• News

Perubahan Demografi, Rusia Batasi Akses Perempuan Terhadap Aborsi

Tri Umardini | Sabtu, 02/12/2023 06:01 WIB
Perubahan Demografi, Rusia Batasi Akses Perempuan Terhadap Aborsi Perubahan Demografi, Rusia Batasi Akses Perempuan Terhadap Aborsi. (FOTO: REUTERS)

JAKARTA - Rusia telah lama menyebut dirinya sebagai negara yang menjunjung tinggi apa yang sering disebut oleh Presiden Vladimir Putin sebagai “nilai-nilai keluarga tradisional”.

Majelis Federal telah menindak komunitas LGBTQ, mengeluarkan undang-undang yang melarang operasi yang menegaskan gender dan melarang “propaganda gay”.

Kini kelompok sosial konservatif mempunyai target baru: hak-hak reproduksi.

Mengakhiri kehamilan adalah prosedur legal dan tersedia secara luas di Rusia, namun dalam beberapa minggu dan bulan terakhir, serangkaian undang-undang baru tampaknya membatasi akses aborsi di tengah kekhawatiran akan penurunan populasi lebih lanjut dan dorongan menuju konservatisme.

Pada bulan Agustus dan November, dua wilayah di Rusia – Mordovia dan Tver – mengeluarkan undang-undang yang menghukum siapa pun yang kedapatan “memaksa” perempuan melakukan aborsi.

Pada bulan Oktober, anggota parlemen menyetujui undang-undang yang membatasi akses terhadap obat-obatan aborsi, sebuah langkah yang juga dapat mempengaruhi penjualan beberapa alat kontrasepsi.

Sementara itu, semua klinik kesehatan swasta di Krimea yang diduduki Rusia mengumumkan bahwa mereka akan berhenti menyediakan layanan aborsi sama sekali, menurut outlet berita independen Meduza.

Konstantin Skorupsky, kepala Kementerian Kesehatan Krimea, dikutip oleh Meduza mengatakan bahwa kepala klinik komersial didesak untuk berhenti menyediakan layanan aborsi sebagai cara “melakukan bagian mereka untuk memperbaiki situasi demografis” di semenanjung yang diduduki.

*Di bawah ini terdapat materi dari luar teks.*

-- ==== Sys2Proof/Machine/Opt.lean ====
section
/-! DEFINITION. OPT_UPDATE (spec/08_memory_tiers.md, R213 to R221; R246, R410). -/

namespace Sys2Proof.Machine

/-! ## Parameters -/

def Cmd.optCtrl (c : Cmd) : Nat := c.param 80 4
def Cmd.optAlgo (c : Cmd) : Nat := bits c.optCtrl 1 0
def Cmd.optRefresh (c : Cmd) : Bool := bit c.optCtrl 2
def Cmd.optScalar (c : Cmd) (k : Nat) : Word32 := BitVec.ofNat 32 (c.param (56 + 4 * k) 4)
def Cmd.optState (c : Cmd) : Nat := c.param 40 8
def Cmd.optVerdict (c : Cmd) : Nat := c.param 48 8

/-! The verdict record and the STATE record, as they were read when the command started (R213, R219, R392): 128 bytes, 64
bytes, and a byte that says which of the three blocks was poisoned. -/

def Cmd.verdictRec (c : Cmd) : List Byte := c.held.take 128
def Cmd.stateRec (c : Cmd) : List Byte := (c.held.drop 128).take 64
def Cmd.recPoison (c : Cmd) (k : Nat) : Bool := bit (leNat (c.held.drop 192)) k

def State.optRecords (s : State) (c : Cmd) : List Byte :=
  s.mem.bytes c.optVerdict 128 ++ s.mem.bytes c.optState 64
    ++ natLe 1 (flagAt (s.mem.poisoned c.optVerdict) 0 + flagAt (s.mem.poisoned (c.optVerdict + 64)) 1
      + flagAt (s.mem.poisoned c.optState) 2)

/-! ## Checks at start (R214, R245, R540) -/

/-- Channel of a range that lies wholly in the present window of one channel. -/
def State.oneChannel (s : State) (a n : Nat) : Option Nat :=
  match ddrChannel a with
  | some ch => if n != 0 && a + n ≤ ddrBase ch + (vget s.memside.ddr ch {}).gib * 2 ^ 30 then some ch else none
  | none => none

/-- The channel whose UPU runs an OPT_UPDATE: the window of MASTER. -/
def Cmd.optChannel (c : Cmd) : Option Nat := (c.op? 0).bind (fun o => ddrChannel o.d.base)

/-- Ranges that an operand covers in module memory. -/
def optRanges (o : Option Operand) : List (Nat × Nat) :=
  match o with
  | some x => (x.ranges.filter (fun r => r.2 != 0))
  | none => []

def State.optStart (s : State) (c : Cmd) : Started :=
  let ref := c.optRefresh
  let adam := c.optAlgo == 0
  let rs := [s.resolve c 0 (if ref then .src else .dst) [.fp32], s.resolve c 8 .dst [.fp32],
    s.resolve c 24 .src [.fp32, .bf16], s.resolve c 32 .dst [.l4, .l8, .e4m3, .e5m2, .bf16] true]
    ++ (if adam then [s.resolve c 16 .dst [.fp32]] else [])
  let master := opAt rs 0
  let st := c.optState
  let vd := c.optVerdict
  let both := fun (o : Option Operand) (aux : Nat) => need1 o (fun x => x.d.space != 0 || x.d.isEmpty
    || s.allows c.ctx x.d.base x.d.spanBytes true true) Status.rejRegion aux
  let mine := fun (a n : Nat) => match master with
    | some m => s.oneChannel a n == ddrChannel m.d.base && (s.oneChannel a n).isSome
    | none => true
  let ddr := fun (off : Nat) => need1 (opAt rs off) (fun x => x.d.space == 0 && (x.d.isEmpty || mine x.d.base x.d.spanBytes))
    Status.rejLayout (64 + off)
  let hbm := fun (off : Nat) => need1 (opAt rs off) (fun x => x.d.space == 0
    && x.ranges.all (fun r => r.1 + r.2 ≤ hbmBytes)) Status.rejLayout (64 + off)
  let parts := [0, 8, 16, 24, 32].map (fun o => (o, optRanges (opAt rs o)))
    ++ [(40, [(bits st 51 0, 64)]), (48, [(bits vd 51 0, 128)])]
  let st' := Started.ofResolved rs
    (c.reservedRejs [0, 8, 16, 24, 32] ([(40, 8, low 52), (48, 8, low 52), (80, 4, low 24)]
        ++ (List.range 6).map (fun k => (56 + 4 * k, 4, low 32)))
      ++ need (c.optAlgo != 3) Status.rejReserved 144
      ++ [8, 16, 24, 32].flatMap (fun o => need2 master (opAt rs o) (fun x y => (List.range 6).all (fun d => x.d.extent d == y.d.extent d))
          Status.rejShape (64 + o))
      ++ ddr 0 ++ ddr 8 ++ ddr 16 ++ hbm 24 ++ hbm 32
      ++ (if ref then [] else both master 64 ++ both (opAt rs 8) 72 ++ both (opAt rs 16) 80)
      ++ need (st % 64 == 0) Status.rejAlign 104
      ++ need (mine st 64) Status.rejLayout 104
      ++ need (s.allows c.ctx st 64 true true && !s.hitsImage st 64) Status.rejRegion 104
      ++ need (vd % 128 == 0) Status.rejAlign 112
      ++ need (vd + 128 ≤ hbmBytes) Status.rejLayout 112
      ++ need (s.allows c.ctx vd 128 true false) Status.rejRegion 112
      ++ parts.flatMap (fun p => need (!(parts.any (fun q => p.1 < q.1
          && p.2.any (fun x => q.2.any (fun y => rangesMeet x.1 x.2 y.1 y.2))))) Status.rejOverlap (64 + p.1)))
  { st' with held := if ref then [] else s.optRecords c }

/-! ## The update (R215) -/

/-- Step constants. -/
structure OptConst where
  t : Nat
  p1 : Word32
  p2 : Word32
  a1 : Word32
  a2 : Word32
  inv1 : Word32
  inv2 : Word32
  gs : Word32
  lr : Word32
  b1 : Word32
  b2 : Word32
  eps : Word32
  lam : Word32

/-- +1, -1, 0 for a zero, NaN for NaN. -/
def signOf (x : Word32) : Word32 :=
  match ofF32 x with
  | .nan => 0x7FC00000#32
  | v => if v.isZero then 0#32 else if v.sign then 0xBF800000#32 else f32One

/-- One element: new master, first and second moment. -/
def optElem (algo : Nat) (k : OptConst) (w m v grad : Word32) : Word32 × Word32 × Word32 :=
  match algo with
  | 0 =>
    let g := fmul grad k.gs
    let m := ffma k.b1 m (fmul k.a1 g)
    let v := ffma k.b2 v (fmul k.a2 (fmul g g))
    let d := fadd (fsqrt (fmul v k.inv2)) k.eps
    let u := fdiv (fmul m k.inv1) d
    (fsub w (fmul k.lr (ffma k.lam w u)), m, v)
  | 1 =>
    let g := ffma k.lam w (fmul grad k.gs)
    let m := ffma k.b1 m g
    (fsub w (fmul k.lr m), m, v)
  | _ =>
    let g := fmul grad k.gs
    let c := ffma k.b1 m (fmul k.a1 g)
    let s := signOf c
    let m := ffma k.b2 m (fmul k.a2 g)
    (fsub w (fmul k.lr (ffma k.lam w s)), m, v)

/-- The step constants of a command from its STATE record and the record's GS. -/
def Cmd.optConst (c : Cmd) (state : List Byte) (gsRec : Word32) : OptConst :=
  let b1 := c.optScalar 1
  let b2 := c.optScalar 2
  let p1 := fmul (BitVec.ofNat 32 (fieldAt state 4 4)) b1
  let p2 := fmul (BitVec.ofNat 32 (fieldAt state 8 4)) b2
  { t := (fieldAt state 0 4 + 1) % 2 ^ 32, p1 := p1, p2 := p2, a1 := fsub f32One b1, a2 := fsub f32One b2
    inv1 := frecip (fsub f32One p1), inv2 := frecip (fsub f32One p2)
    gs := if c.param 76 4 == 0 then gsRec else c.optScalar 5
    lr := c.optScalar 0, b1 := b1, b2 := b2, eps := c.optScalar 3, lam := c.optScalar 4 }

/-! ## Parts of an update (R217, R220)

A command updates its masters in units of 128 elements along the innermost dimension: whole blocks of every operand, and
whole blocks of 32 for the scales of WCOPY. A unit waits while a save still has to send a block that it reads. -/

/-- A stretch of elements of a row: row, first element, elements. -/
abbrev OptSeg := Nat × Nat × Nat

/-- Units in a row. -/
def optPer (d : Desc) : Nat := ceilDiv d.ext0 128

/-- Has a save still to send a byte of a range? -/
def State.unsent (s : State) (a n : Nat) : Bool := s.save.unsent.any (fun u => rangesMeet u.1 u.2 a n)

/-- Does a save hold unit g of a row in one of the operands? -/
def State.unitHeld (s : State) (os : List Operand) (row g : Nat) : Bool :=
  os.any (fun o => s.unsent (o.d.base + o.d.rowOff row + 16 * o.d.fmt.width * g) (16 * o.d.fmt.width))

/-- The units that are not updated yet and that no save holds. -/
def State.readyUnits (s : State) (c : Cmd) (d : Desc) (os : List Operand) : List Nat :=
  (List.range (d.rows * optPer d)).filter (fun u =>
    !c.units.contains u && !s.unitHeld os (u / optPer d) (u % optPer d))

/-- The stretches of some units: a row whose units are all there is one stretch. -/
def optSegs (d : Desc) (us : List Nat) : List OptSeg :=
  let per := optPer d
  (List.range d.rows).flatMap (fun r =>
    let mine := us.filter (fun u => u / per == r)
    if mine.length == per then [(r, 0, d.ext0)] else mine.map (fun u => (r, 128 * (u % per), min 128 (d.ext0 - 128 * (u % per)))))

/-- The writes of a stretch of a row. -/
def Operand.segWrites (o : Operand) (g : OptSeg) (es : List OutElem) : List BlockWr :=
  if g.2.2 == o.d.ext0 then o.rowWrites 0 g.1 false es else o.partWrites 0 g.1 g.2.1 es

/-- WCOPY written from stretches of masters (R217). -/
def Cmd.wcopyWrites (c : Cmd) (segs : List (OptSeg × List Elem)) : List BlockWr :=
  match c.op? 32 with
  | none => []
  | some w => segs.flatMap (fun x => w.segWrites x.1 (convertRow w.d.fmt w.scale.isSome .auto
      (c.rounding (bit c.optCtrl 3) (bits c.optCtrl 23 4)) (x.1.1 * w.d.ext0 + x.1.2.1) x.2))

/-- Refresh: WCOPY from the stored masters, nothing else (R213). -/
def State.refreshEffect (s : State) (c : Cmd) (master : Operand) : Effect :=
  { writes := c.wcopyWrites ((List.range master.d.rows).map (fun r => ((r, 0, master.d.ext0), master.row s.mem 0 r)))
    poisonIn := poisonIn s.mem 0 [some master] }

/-- A new element: master, first and second moment, each with the poison of what entered it (R187, R221). -/
structure OptOut where
  w : Word32 × Bool
  m : Word32 × Bool
  v : Word32 × Bool

/-- The update of one element; `bad` says that the STATE record is poisoned, which only AdamW's masters rest on. -/
def optOut (algo : Nat) (k : OptConst) (bad : Bool) (w m : Elem) (v : Option Elem) (g : Elem) : OptOut :=
  let out := optElem algo k w.f32 m.f32 ((v.map Elem.f32).getD 0#32) g.widen
  let vb := (v.map Elem.poison).getD false
  match algo with
  | 0 => { w := (out.1, bad || w.poison || m.poison || vb || g.poison), m := (out.2.1, m.poison || g.poison)
           v := (out.2.2, vb || g.poison) }
  | 1 => { w := (out.1, w.poison || m.poison || g.poison), m := (out.2.1, w.poison || m.poison || g.poison), v := (out.2.2, vb) }
  | _ => { w := (out.1, w.poison || m.poison || g.poison), m := (out.2.1, m.poison || g.poison), v := (out.2.2, vb) }

/-- The blocks of a stretch of an operand. -/
def Operand.segBlocks (o : Operand) (g : OptSeg) : List Nat :=
  let a := o.d.base + o.d.rowOff g.1 + g.2.1 * o.d.fmt.width / 8
  (List.range (ceilDiv (g.2.2 * o.d.fmt.width) 512)).map (fun i => a + 64 * i)

/-- Update of every element of some units, then, with the last of them, the STATE record (R215 to R217). -/
def State.updateEffect (s : State) (c : Cmd) (us : List Nat) (master mom1 grad : Operand) (mom2 : Option Operand) : Effect :=
  let k := c.optConst c.stateRec (BitVec.ofNat 32 (fieldAt c.verdictRec 68 4))
  let bad := c.recPoison 2
  let segs : List (OptSeg × List OptOut) := (optSegs master.d us).map (fun g => (g, (List.range g.2.2).map (fun j =>
    let i := g.2.1 + j
    optOut c.optAlgo k bad (master.elem s.mem 0 i g.1) (mom1.elem s.mem 0 i g.1)
      (mom2.map (fun o => o.elem s.mem 0 i g.1)) (grad.elem s.mem 0 i g.1))))
  let put := fun (o : Operand) (pick : OptOut → Word32 × Bool) => segs.flatMap (fun x =>
    o.segWrites x.1 (x.2.map (fun e => { code := (pick e).1.toNat, scale := 127, poison := (pick e).2 })))
  let masters := segs.map (fun x => (x.1, x.2.map (fun e => Elem.ofF32 e.w.1 e.w.2)))
  let nf := (masters.map (fun x => (x.2.filter (fun e => e.val.nonFinite)).length)).sum
  let uncounted := fun (l : List BlockWr) => l.map (fun b => { b with vec := false })
  let all := c.units.length + us.length == master.d.rows * optPer master.d
  { writes := put master OptOut.w ++ uncounted (put mom1 OptOut.m)
      ++ (match mom2 with | some o => uncounted (put o OptOut.v) | none => []) ++ uncounted (c.wcopyWrites masters)
    finals := if all then
        [BlockWr.full c.optState (natLe 4 k.t ++ natLe 4 k.p1.toNat ++ natLe 4 k.p2.toNat ++ natLe 52 0) bad false]
      else []
    ctrs := [(.nonfiniteVec, nf)]
    poisonIn := (if c.units.isEmpty then ((List.range 3).filter c.recPoison).length else 0)
      + poisonedOf s.mem (segs.flatMap (fun x => master.segBlocks x.1 ++ mom1.segBlocks x.1 ++ grad.segBlocks x.1
        ++ (match mom2 with | some o => o.segBlocks x.1 | none => [])))
    count := (segs.map (fun x => x.2.length)).sum }

/-- Does the verdict record serve the command (R246)? A poisoned record does not. -/
def Cmd.verdictOk (c : Cmd) : Bool :=
  let w := fieldAt c.verdictRec 0 8
  bit w 0 && !c.recPoison 0 && !c.recPoison 1
    && (match c.step? with
        | some n => bits w 63 32 == n.toNat
        | none => true)

/-- Does the verdict record mark a no-ball step (R219)? -/
def Cmd.noBall (c : Cmd) : Bool := bit (fieldAt c.verdictRec 0 8) 1

/-- The operands that an update reads element by element. -/
def Cmd.optReads (c : Cmd) : List Operand := [0, 8, 16, 24].filterMap (fun o => c.op? o)

/-- Bytes 12 to 63 of the STATE record must be 0 (R213); a poisoned record shows nothing. -/
def Cmd.optStateOk (c : Cmd) : Bool := c.recPoison 2 || (c.stateRec.drop 12).all (· == 0#8)

/-- The units of an update that can go on now: none while a save holds the STATE record. -/
def State.optUnits (s : State) (c : Cmd) : List Nat :=
  match c.op? 0 with
  | some m => if s.unsent c.optState 64 then [] else s.readyUnits c m.d c.optReads
  | none => []

/-- What the command does with some of its units. -/
def State.optEffect (s : State) (c : Cmd) (us : List Nat) : Effect :=
  match c.op? 0 with
  | none => {}
  | some master =>
    if c.optRefresh then s.refreshEffect c master
    else if c.noBall then {}
    else match c.op? 8, c.op? 24 with
      | some mom1, some grad => s.updateEffect c us master mom1 grad (c.op? 16)
      | _, _ => {}

/-- An update goes on with some units: it stops at its POISON_LIMIT, ends with its last unit, or waits for the save, or for the
retry of a block that it writes (R398). -/
def State.optOn (s : State) (c : Cmd) (us : List Nat) : State :=
  let e := s.optEffect c us
  let total := ((c.op? 0).map (fun m => m.d.rows * optPer m.d)).getD 0
  if (us.isEmpty && c.units.length != total) || s.retryBlocks e then s
  else if e.overLimit c then s.stopPoison c e
  else
    let k := { c.part with
      count := c.part.count + e.count, poisonIn := c.part.poisonIn + e.poisonIn, poisonOut := c.part.poisonOut + e.poisonOut
      poison := c.part.poison || e.poisonIn != 0 }
    let s := s.landEffect c e
    if c.units.length + us.length == total then s.finish c.id k
    else s.modCmd c.id (fun x => { x with part := k, units := x.units ++ us })

/-- VERDICT is read before anything else (R219). A STATE record that breaks R213 rejects the command, which has read no
element (R9; the status is a DESIGN CHOICE, log entry 34). -/
def State.doOptUpdate (s : State) (id : Nat) : State :=
  match s.running? id 0x630 with
  | none => s
  | some c =>
    if c.optRefresh then s.perform c (s.optEffect c [])
    else if c.units.isEmpty && !c.verdictOk then s.finish id { status := Status.fltVerdict }
    else if c.units.isEmpty && c.noBall then s.perform c {}
    else if s.unsent c.optState 64 then s
    else if c.units.isEmpty && !c.optStateOk then s.finish id (rejCompl Status.rejReserved 104)
    else s.optOn c (s.optUnits c)

/-- OPT_UPDATE (R215). -/
def execOptUpdate (id : Nat) (s : State) : Host.Outcome State Fault Refusal := .next (s.doOptUpdate id)

end Sys2Proof.Machine
end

Klinik swasta lain di Rusia juga membatasi penyediaan layanan aborsi. Perempuan malah didorong untuk pergi ke klinik pemerintah, karena waktu tunggu yang lama. Di klinik-klinik ini, laporan menunjukkan bahwa staf menekan pasien untuk melanjutkan kehamilannya.

Di beberapa daerah, klinik pemerintah mengadakan “hari hening” anti-aborsi, ketika prosedur tersebut tidak dilakukan.

Bagi para aktivis, tindakan keras ini bukanlah sebuah kejutan.

Peluang legal untuk aborsi di Rusia perlahan-lahan telah dihapuskan sejak tahun 1990an ketika perempuan dapat menghentikan kehamilan mereka tanpa syarat hingga 12 minggu atau hingga 22 minggu karena berbagai “alasan sosial”, seperti perceraian, pengangguran atau kurangnya pendapatan. .

Daftar alasannya secara bertahap dikurangi di bawah kepemimpinan Putin dan sejak tahun 2012 hanya mencakup kasus pemerkosaan.

“Upaya pelarangan aborsi ini telah terjadi selama lima tahun terakhir, namun tidak ada yang memberikan perhatian besar,” kata Zalina Marshenkulova, seorang aktivis dan blogger feminis terkemuka Rusia.

“Suara perempuan pada umumnya tidak terdengar di negara yang patriarki. Masalah perempuan tidak dianggap sebagai masalah penting.”

Langkah-langkah anti-aborsi terkini terkenal karena skala dan kecepatannya.

Beberapa pengamat percaya peningkatan fokus yang tiba-tiba ini terkait dengan invasi Rusia yang sedang berlangsung ke Ukraina, yang telah memberikan sorotan baru pada ketakutan demografis yang sudah lama ada.

Populasi Rusia mencapai puncaknya pada tahun 1992 sebesar 149 juta jiwa dan kini turun menjadi sekitar 144,4 juta jiwa – sebuah tren penurunan yang juga terjadi di beberapa negara Barat. Rusia terus mencatat sekitar 1,5 kelahiran per perempuan, yang berada di bawah angka 2,1 yang dibutuhkan untuk mempertahankan populasi.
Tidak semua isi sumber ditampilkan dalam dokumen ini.